Fake worm.win32.netsky?


  • Please log in to reply
7 replies to this topic

#1 MikeJC

MikeJC

  • Members
  • 6 posts
  • OFFLINE
  •  
  • Local time:10:29 PM

Posted 03 February 2010 - 10:48 PM

Hey everyone,

so I'm doing all this on my iPhone so please excuse the limited searching for answers.

I've had the fake antivirus software (av.exe) 2 or 3 times now but have been able to get rid of it with help from the guides. However, I now have the above listed virus, altho a post on systamtechs website makes me think it is not the listed virus and something else completely. It won't let me access task manager, has changed my sysamtech vptray program, changed AIM, and deleted malwarebytes exe. I tried reinstalling malwarebytes from a flash, but it didn't work. Was immediately deleted. Please help.

Oh, also, whatever this is hasn't touched ccleaner.

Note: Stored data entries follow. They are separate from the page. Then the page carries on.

/-- A memory step of the self-test: `blocks` blocks make one pass. `corr` is the word of the block whose correctable error
the copy meets. -/
def State.memTest (s : State) (r : MemRef) (item blocks : Nat) (faulty : Bool) (corr : Option (BitVec 5)) : State :=
  let (m, b, bad) := s.memOf r
  let next := match r with
    | .spad c => (Vec.at s.cl c).nextBlock
    | .shm => s.selft.shmNext
  let (b', m', done) := b.step m next faulty
  let s1 := s.setMem r m' b' bad
  let n := if next + 1 < blocks then next + 1 else 0
  let s2 := if !done then s1 else match r with
    | .spad c => s1.updCl c fun k => { k with nextBlock := n }
    | .shm => { s1 with selft := { s1.selft with shmNext := n } }
  let s2 := if b.active && b.phase = 0 then s2.withSome corr fun s i => s.memCorr r testCode (32 * b.block + i.toNat) else s2
  let s3 := if b.active && b.phase = 1 && faulty then
      (s2.blockFault r b.block).testFault
    else s2
  if done && n = 0 then s3.itemDone item else s3

/-- A logic test's result (R548). -/
def State.logicTest (s : State) (obj : W16) (item : Nat) (pass : Bool) : State :=
  if pass then s.itemDone item else ((s.alarm 0x0103 obj (BitVec.ofNat 32 item) true).testFault).itemDone item

/-- SELFTEST_SLICE (R547). -/
def State.testSlice (s : State) (w : SliceWork) : State :=
  match w with
  | .spadStep c faulty corr => if s.powered (clDomain c) then s.memTest (.spad c) (0x0100 + c.1) 2048 faulty corr else s
  | .shmStep faulty corr => if s.powered 6 then s.memTest .shm 0x0200 32768 faulty corr else s
  | .sram done err =>
    let s1 := s.withSome err fun s x => if x.2 then s.sramUncorr testCode x.1.toNat else s.sramCorr x.1.toNat
    if done then s1.itemDone 0x0300 else s1
  | .logic c pass => if s.powered (clDomain c) then s.logicTest (s.objAt 1 c.1) (0x0400 + c.1) pass else s
  | .lockstep pass => s.logicTest (s.objAt 0 0) 0x0500 pass
  | .calStep p idle =>
    let x := Vec.at s.port p
    if x.st == pHeld || !s.powered (portDomain p) || !idle then s
    else if x.calStep + 1 < 64 then s.updPort p fun x => { x with calStep := x.calStep + 1 }
    else (s.updPort p fun x => { x with calStep := 0 }).itemDone (0x0600 + p.1)

/-- The scrub of an engine's IMEM or DMEM finds an error (R525, R526, R546). -/
def State.scrub (s : State) (e : Fin 16) (dmem : Bool) (word : Nat) (uncorr : Bool) : State :=
  let mem := if dmem then 3 else 2
  if uncorr then
    (s.updEng e fun g => if dmem then { g with badD := if g.badD.contains word then g.badD else word :: g.badD }
      else { g with badI := if g.badI.contains word then g.badI else word :: g.badI }).engUncorr e testCode mem word
  else s.engCorr e testCode mem word

end Sys2Proof.Machine
end

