/-- VIN rises through VIN_ON. -/
def State.vinOn (s : State) : State := (s.updPwr fun p => { p with vinOn := true }).supplyStart
/-- VIN falls through VIN_OFF. -/
def State.vinOff (s : State) : State := s.loseSupply s.pwr.efuse false
/-- VIN rises through VIN_OVLO: the eFuse opens. -/
def State.vinOver (s : State) : State :=
  if s.pwr.efuse = .closed then s.loseSupply .openOvlo s.pwr.vinOn else s
/-- VIN falls below 37 V after an over-voltage. -/
def State.vinOverEnd (s : State) : State :=
  if s.pwr.efuse = .openOvlo then (s.updPwr fun p => { p with efuse := .closed }).supplyStart else s
/-- The eFuse trips (R552). -/
def State.efuseTrip (s : State) : State :=
  if s.pwr.efuse = .closed then s.loseSupply .openTrip s.pwr.vinOn else s
/-- The eFuse closes again after a trip (R552). -/
def State.efuseRetry (s : State) : State :=
  if s.pwr.efuse = .openTrip then (s.updPwr fun p => { p with efuse := .closed }).supplyStart else s
/-- Both MATE contacts have been low for 5 ms (R579). -/
def State.mateSettled (s : State) : State :=
  if s.pwr.efuse = .openMate then (s.updPwr fun p => { p with efuse := .closed }).supplyStart else s
/-- A MATE contact is high: the eFuse opens (R579). -/
def State.mateBreak (s : State) : State := s.loseSupply .openMate s.pwr.vinOn

/-- The module runs on its rails (not ramping, not without power). -/
def Power.railsUp (p : Power) : Bool := p.phase != .noPower && p.phase != .ramping

/-- A module reset that resumes at step 3 (R564, causes 0x02–0x05). -/
def State.moduleReset (s : State) (cause : Nat) : State := s.inReset (s.pwr.kept .inReset cause)

/-- RST_N low. While the rails still ramp, start-up only waits for RST_N (R567, R580). -/
def State.rstLow (s : State) : State :=
  let s1 := s.updPwr fun p => { p with rstLow := true }
  if s.pwr.railsUp then s1.moduleReset 2 else s1

/-- Sundom runs: RUN or STANDBY. -/
def Power.running (p : Power) : Bool := p.phase = .run || p.phase = .standby

/-- The supervisor watchdog (R564). -/
def State.supWatchdog (s : State) : State := if s.pwr.running then s.moduleReset 4 else s

/-- The supervisor cores disagree (R564). -/
def State.supLockstep (s : State) : State :=
  if s.pwr.running then (s.moduleReset 5).updPwr fun p => { p with lockstepSeen := true } else s

/-! ### Start-up (R565–R573) -/

/-- HEARTBEAT after a failed start-up (R566, R568). -/
def faultWord (code slot cause : Nat) : W32 := place 0xFA 24 8 ||| place code 16 8 ||| place slot 8 8 ||| place cause 0 8

/-- Start-up cannot complete (R568). -/
def State.startFault (s : State) (code slot : Nat) : State :=
  (s.updPwr fun p => { p with
    phase := .startFault, fault := true, heartbeat := faultWord code slot p.cause }).setStchg

/-- The Sundom image of a slot passes verification, or the DETAIL of its failure. -/
def State.slotFault (s : State) (i : Fin 2) : Option Nat := s.imgFault (Vec.at s.pwr.slots i).sundom 1 0

/-- A slot may boot automatically: TRIES left, and its image passes (R572). -/
def State.slotBoots (s : State) (i : Fin 2) : Bool := (Vec.at s.pwr.slots i).tries ≠ 0 && (s.slotFault i).isNone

BC AdBot (Login to Remove)

 


#2 boopme

boopme

    To Insanity and Beyond


  • Global Moderator
  • 72,762 posts
  • OFFLINE
  •  
  • Gender:Male
  • Location:NJ USA
  • Local time:11:29 PM

Posted 03 February 2010 - 11:47 PM

Hello and welcome... As this infection deletes a core executable of Malwarebytes' we will need to download a new copy of it and put it in the C:\ tc... so please follow our Removal Guide here http://www.bleepingcomputer.com/virus-remo...t-security-2010

You will move to the Automated Removal Instructions for Internet Security 2010 using Malwarebytes' Anti-Malware:

After you completed that post your scan log here,let me know how things are.
The log is automatically saved and can be viewed by clicking the Logs tab in MBAM.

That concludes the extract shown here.